Member of the Nevada Assembly from the 3rd district
- In office 2002–2013

Personal details
- Born: August 14, 1954 Milton, Massachusetts
- Died: October 10, 2013 (aged 59) Las Vegas, Nevada
- Party: Democratic
- Domestic partner: Jon Sasser

= Peggy Pierce =

American politician

Margaret Comstock "Peggy" Pierce (August 14, 1954 - October 10, 2013) was an American politician.

Born in Milton, Massachusetts, on August 14, 1954, Pierce went to the City College of San Francisco and worked in community liaison/culinary union. She lived in Las Vegas, Nevada. Pierce served as Democratic member of the Nevada Assembly, from 2002 until 2013.

Pierce was diagnosed with cancer in 2003 and died from it in 2013.

==Personal life==
Pierce was born in Milton, Massachusetts, the seventh of eight children and the daughter of an Episcopal priest active in the civil rights movement. She lived in San Francisco before venturing to Nevada in 1988 with dreams of becoming a professional singer.

She took food service and hotel jobs in Las Vegas and ascended the ranks of the union. She was elected to the Assembly in 2002 and represented a western Las Vegas district south of Summerlin while holding a job at the United Labor Agency of Nevada.

==Taxation==
Pierce strongly believed in taxation to the mining industry.

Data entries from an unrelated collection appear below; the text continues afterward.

-- ==== Sys2Proof/Machine/Ops.lean ====
section
/-!
DEFINITION. Machine/Ops.lean: the named operations over the register file, the memories and the host interfaces that
every family uses: reading and setting a field, counting, reading and writing memory words, taking and answering a
command packet (R525 … R537), and the grade's counts (R2).
-/
namespace Sys2Proof.Machine

/-! ### Grades (R2) -/

/-- Servo axes of the grade. -/
def axesOf : Grade → Nat
  | .fx8_128 => 128
  | .fx8_064 => 64
  | .fx8_032 => 32

/-- Arms of the grade. -/
def armsOf : Grade → Nat
  | .fx8_128 => 16
  | .fx8_064 => 8
  | .fx8_032 => 4

/-- Tracked intruders of the grade. -/
def intrudersOf : Grade → Nat
  | .fx8_128 => 64
  | .fx8_064 => 32
  | .fx8_032 => 16

/-- Sage lanes of the grade; 0 where the solver is absent. -/
def lanesOf : Grade → Nat
  | .fx8_128 => 32
  | .fx8_064 => 16
  | .fx8_032 => 0

/-- Sage is fitted. -/
def sageFitted (g : Grade) : Bool := lanesOf g != 0

/-- Power teams of the grade. -/
def teamsOf : Grade → Nat
  | .fx8_032 => 12
  | _ => 24

/-- Cerid ring ports of the grade. -/
def ringsOf : Grade → Nat
  | .fx8_032 => 2
  | _ => 4

/-! ### The register file -/

/-- The value stored under a key, or the reset value. -/
def Regs.get (rs : Regs) (k dflt : Nat) : Nat :=
  match rs with
  | [] => dflt
  | (j, v) :: r => if k = j then v else Regs.get r k dflt

/-- Store `v` under key `k`, keeping the canonical form: a field at its reset value is not listed. -/
def Regs.set (rs : Regs) (k dflt v : Nat) : Regs :=
  match rs with
  | [] => if v = dflt then [] else [(k, v)]
  | (j, x) :: r =>
    if k < j then (if v = dflt then (j, x) :: r else (k, v) :: (j, x) :: r)
    else if k = j then (if v = dflt then r else (k, v) :: r)
    else (j, x) :: Regs.set r k dflt v

/-- The value of a field. -/
def Dev.r (d : Dev) (f : Field) : Nat := Regs.get d.regs f.key f.reset

/-- Set a field to `v` modulo its width. -/
def Dev.w (d : Dev) (f : Field) (v : Nat) : Dev :=
  { d with regs := Regs.set d.regs f.key f.reset (v % 2 ^ f.width) }

/-- The value of a one-bit field. -/
def Dev.b (d : Dev) (f : Field) : Bool := d.r f == 1

/-- Set a one-bit field. -/
def Dev.wb (d : Dev) (f : Field) (v : Bool) : Dev := d.w f (b2n v)

/-- Set a flag. -/
def Dev.flag (d : Dev) (f : Field) : Dev := d.w f 1

/-- Set a flag when the condition holds. -/
def Dev.flagIf (d : Dev) (c : Bool) (f : Field) : Dev := if c then d.flag f else d

/-- Add to a saturating counter. -/
def Dev.add (d : Dev) (f : Field) (n : Nat) : Dev := d.w f (satU f.width (d.r f + n))

/-- Count one, saturating. -/
def Dev.inc (d : Dev) (f : Field) : Dev := d.add f 1

/-- Count one, wrapping. -/
def Dev.incWrap (d : Dev) (f : Field) : Dev := d.w f (d.r f + 1)

/-- The signed value of a field. -/
def Dev.rs (d : Dev) (f : Field) : Int := sx f.width (d.r f)

/-- Set a field to a signed value (two's complement). -/
def Dev.ws (d : Dev) (f : Field) (z : Int) : Dev := d.w f (un f.width z)

/-- Set a field to the larger of its value and `v` ("largest seen" registers). -/
def Dev.wmax (d : Dev) (f : Field) (v : Nat) : Dev := d.w f (max (d.r f) v)

/-- Repeat an action for each element of a list, left to right. -/
def Dev.each {α : Type} (d : Dev) (l : List α) (f : α → Dev → Dev) : Dev := l.foldl (fun d x => f x d) d

/-- The fields of the register word at host address `a` in one row of the tables, and whether `a` is the high word of a
64-bit pair (R10). -/
def RegRow.at (r : RegRow) (a : Nat) : Option (List Field × Bool) :=
  if a < r.base then none
  else
    let o := a - r.base
    let i := if r.count ≤ 1 then 0 else o / r.stride
    let o1 := if r.count ≤ 1 then o else o % r.stride
    let j := if r.count2 ≤ 1 then 0 else o1 / r.stride2
    let o2 := if r.count2 ≤ 1 then o1 else o1 % r.stride2
    if i < r.count ∧ j < r.count2 ∧ (o2 = 0 ∨ (r.wide ∧ o2 = 4)) then some (r.fields i j, o2 == 4) else none

/-- The register word at host address `a`: its row, its fields there, and whether `a` is a high word. -/
def regAt (a : Nat) : Option (RegRow × List Field × Bool) :=
  regRows.findSome? (fun r => (r.at a).map (fun x => (r, x.1, x.2)))

/-- Write the RW fields of a register word from a 32-bit value; a 64-bit pair takes it into one half (R8, R10). -/
def Dev.putFields (d : Dev) (fs : List Field) (hi : Bool) (v : Nat) : Dev :=
  d.each fs (fun f d =>
    if f.access != .rw then d
    else if f.width = 64 then
      (if hi then d.w f (pair64 (d.r f) v) else d.w f (pair64 v (hiW (d.r f))))
    else d.w f (bits v f.lo f.width))

/-- Write the RW fields of the register word at a host address. -/
def Dev.putReg (d : Dev) (a v : Nat) : Dev :=
  match regAt a with
  | some (_, fs, hi) => d.putFields fs hi v
  | none => d

/-- The value of a register word, WO fields reading 0 (R8). -/
def Dev.wordOf (d : Dev) (fs : List Field) (hi : Bool) : Nat :=
  fs.foldl (fun n f =>
    if f.access == .wo then n
    else if f.width = 64 then n + (if hi then hiW (d.r f) else loW (d.r f))
    else n + d.r f * 2 ^ f.lo) 0

/-- The value of the register word at a host address; 0 where there is none (R513). -/
def Dev.regWord (d : Dev) (a : Nat) : Nat :=
  match regAt a with
  | some (_, fs, hi) => d.wordOf fs hi
  | none => 0

/-! ### Memories -/

/-- The byte at an address. -/
def Mem.get (m : Mem) (a : Nat) : Byte :=
  match m with
  | [] => 0
  | (b, v) :: r => if a = b then v else Mem.get r a

/-- Store a byte, keeping the canonical form. -/
def Mem.set (m : Mem) (a : Nat) (v : Byte) : Mem :=
  match m with
  | [] => if v = 0 then [] else [(a, v)]
  | (b, x) :: r =>
    if a < b then (if v = 0 then (b, x) :: r else (a, v) :: (b, x) :: r)
    else if a = b then (if v = 0 then r else (a, v) :: r)
    else (b, x) :: Mem.set r a v

/-- The canonical form: addresses strictly rising, no byte 0 listed. -/
def Mem.wf : Mem → Bool
  | [] => true
  | [(_, v)] => v != 0
  | (a, v) :: (b, x) :: r => v != 0 && decide (a < b) && Mem.wf ((b, x) :: r)

/-- The `n` bytes at `a`, little-endian, as a number (R7). -/
def Mem.read (m : Mem) (a : Nat) : Nat → Nat
  | 0 => 0
  | n + 1 => (Mem.get m a).toNat + 256 * Mem.read m (a + 1) n

/-- Store the low `n` bytes of `v` at `a`, little-endian (R7). -/
def Mem.write (m : Mem) (a : Nat) : Nat → Nat → Mem
  | 0, _ => m
  | n + 1, v => Mem.write (Mem.set m a (BitVec.ofNat 8 v)) (a + 1) n (v / 256)

/-- The 32-bit word at byte address `a`. -/
def Mem.word (m : Mem) (a : Nat) : Nat := Mem.read m a 4

/-- Store a 32-bit word at byte address `a`. -/
def Mem.putWord (m : Mem) (a v : Nat) : Mem := Mem.write m a 4 v

/-- Store a list of words from byte address `a` on. -/
def Mem.putWords (m : Mem) (a : Nat) : List Nat → Mem
  | [] => m
  | v :: r => Mem.putWords (Mem.putWord m a v) (a + 4) r
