/-- Meaning of CAL_ENTRY_WRITE. -/
def execCalEntryWrite (path : Path) (i : Fin 4096) (w : Fin 8) (v : Word) (s : State) : Host.Outcome State Fault Refusal :=
  ok s (fun _ d => d.access path false true (fun d => d.entryWrite i.val w.val v.toNat))

/-- Meaning of CAL_ENTRY_ENABLE_WRITE: a write of word 0 that sets ENABLE. -/
def execCalEntryEnableWrite (path : Path) (i : Fin 4096) (v : Word) (s : State) : Host.Outcome State Fault Refusal :=
  ok s (fun _ d => d.access path false true (fun d => d.entryWrite i.val 0 (setBit v.toNat 31 true)))

/-! ### Actions (R73, R75) -/

/-- The target key of actions 1 to 3, to see conflicts (R75). -/
def Entry.targetKey (e : Entry) : Nat := e.action * 2 ^ 32 + e.target

/-- The level that an output or signal of the calendar has now. -/
def Dev.calLevel (d : Dev) (e : Entry) : Bool :=
  match e.action with
  | 1 => bitOf d.fio.calLevels (e.target % 32)
  | 2 => Tab.look false (e.target % 2 ^ 13) d.cal.ringBits
  | 3 => decide (Mem.word d.cal.sigs (4 * (e.target % 2 ^ 18)) ≠ 0)
  | _ => false

/-- Set the level of an output or signal of the calendar (FIELD_OUT, RING_OUT, SIGNAL of R73), at `instant` ns. -/
def Dev.setCalLevel (d : Dev) (e : Entry) (lv : Bool) (instant : Nat) : Dev :=
  match e.action with
  | 1 => d.calendarOutput (e.target % 32) lv
  | 2 =>
    let old := Tab.look false (e.target % 2 ^ 13) d.cal.ringBits
    let d := { d with cal := { d.cal with ringBits := Tab.put (e.target % 2 ^ 13) lv d.cal.ringBits } }
    if old = lv then d
    else { d with cal := { d.cal with ringOut := d.cal.ringOut ++
      [(e.target % 4, e.target / 4 % 128, e.target / 512 % 16, instant, lv, false)] } }
  | 3 => { d with cal := { d.cal with sigs := Mem.putWord d.cal.sigs (4 * (e.target % 2 ^ 18)) (b2n lv) } }
  | _ => d

/-- A calendar notice (R73, R538): event index, sample epoch and S_N, to the function of the target. -/
def Dev.calNotice (d : Dev) (pf1 : Bool) (i : Nat) (c : Coord) : Dev :=
  let o : Origin := if pf1 then .pf1 0 else .pf0 0
  if (d.hostSet o).calNotice then
    d.notice o 0 [i, loW c.sampleEpoch, hiW c.sampleEpoch, loW (un 64 c.cur), hiW (un 64 c.cur)]
  else d

/-- Actions 5 to 8 of R73 at a firing (0 has none, and 4 was handed over at enable). -/
def Dev.fireAction (d : Dev) (i : Nat) (e : Entry) : Dev :=
  match e.action with
  | 5 => { d with cal := { d.cal with profileOut := d.cal.profileOut ++ [(e.target % 128, e.target / 128 % 16)] } }
  | 6 => { d with cal := { d.cal with workOut := d.cal.workOut ++ [e.target % 4096] } }
  | 7 => d.calNotice (bitOf e.target 0) i (d.coord e.coord)
  | 8 =>
    let j := e.target % 4096
    if d.entryOn j then d
    else if d.entryRefused j then d.flag Reg.CAL_STAT_BAD_ENABLE
    else d.enableEntry j
  | _ => d

/-- FIRED and the firing counter; trace trigger 3 sees it (R149). -/
def Dev.markFired (d : Dev) (i : Nat) : Dev :=
  let d := (d.entryBit i 30 true).inc Reg.CAL_FIRED_CNT
  { d with trc := { d.trc with firedNow := i :: d.trc.firedNow } }

/-- What a firing does to a CROSS event (R71, R612): one-shot clears ENABLE, periodic moves X and stays armed, the
others clear ARMED. -/
def Dev.afterCross (d : Dev) (i : Nat) (e : Entry) : Dev :=
  match e.rearm with
  | 0 => (d.entryBit i 28 false).disableEntry i
  | 2 =>
    let nx := un 64 (e.x + e.y)
    (d.putMw (entryAddr i 1) (loW nx)).putMw (entryAddr i 2) (hiW nx)
  | _ =>
    let d := d.entryBit i 28 false
    let em := Tab.look {} i d.cal.events
    { d with cal := { d.cal with events := Tab.put i { em with away := e.rearm == 1 } d.cal.events } }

In 2011, she fought to remove 60 percent of the deductions a mining company can claim.

In a special session in 2010, Pierce was one of two lawmakers who broke ranks with the Democratic leadership saying that the state should raise taxes even in the depths of the recession. She also pushed for steep tax hikes on cigarettes and alcohol.

Pierce's fans gave her the nickname of "honey badger," thanks to her strong responses to tax cuts.

==Charity==
Pierce coordinated a charity golf tournament that raised $100,000 for the Nevada Cancer Institute. She also coordinated the Helping Hands Project at the Culinary Workers Union to assist 16,000 workers who were laid off immediately after the September 11 attacks.

==Health==
For the last ten years of her life, Pierce battled with Breast cancer. Steven Horsford praised her saying, "While she ultimately succumbed to that, I'll remember her coming to the floor having just had chemotherapy because she knew how important it was to represent her constituents".

It was her third bout of breast cancer that took her when her health rapidly declined in a week. She died at 59, on the 10th of October, 2013.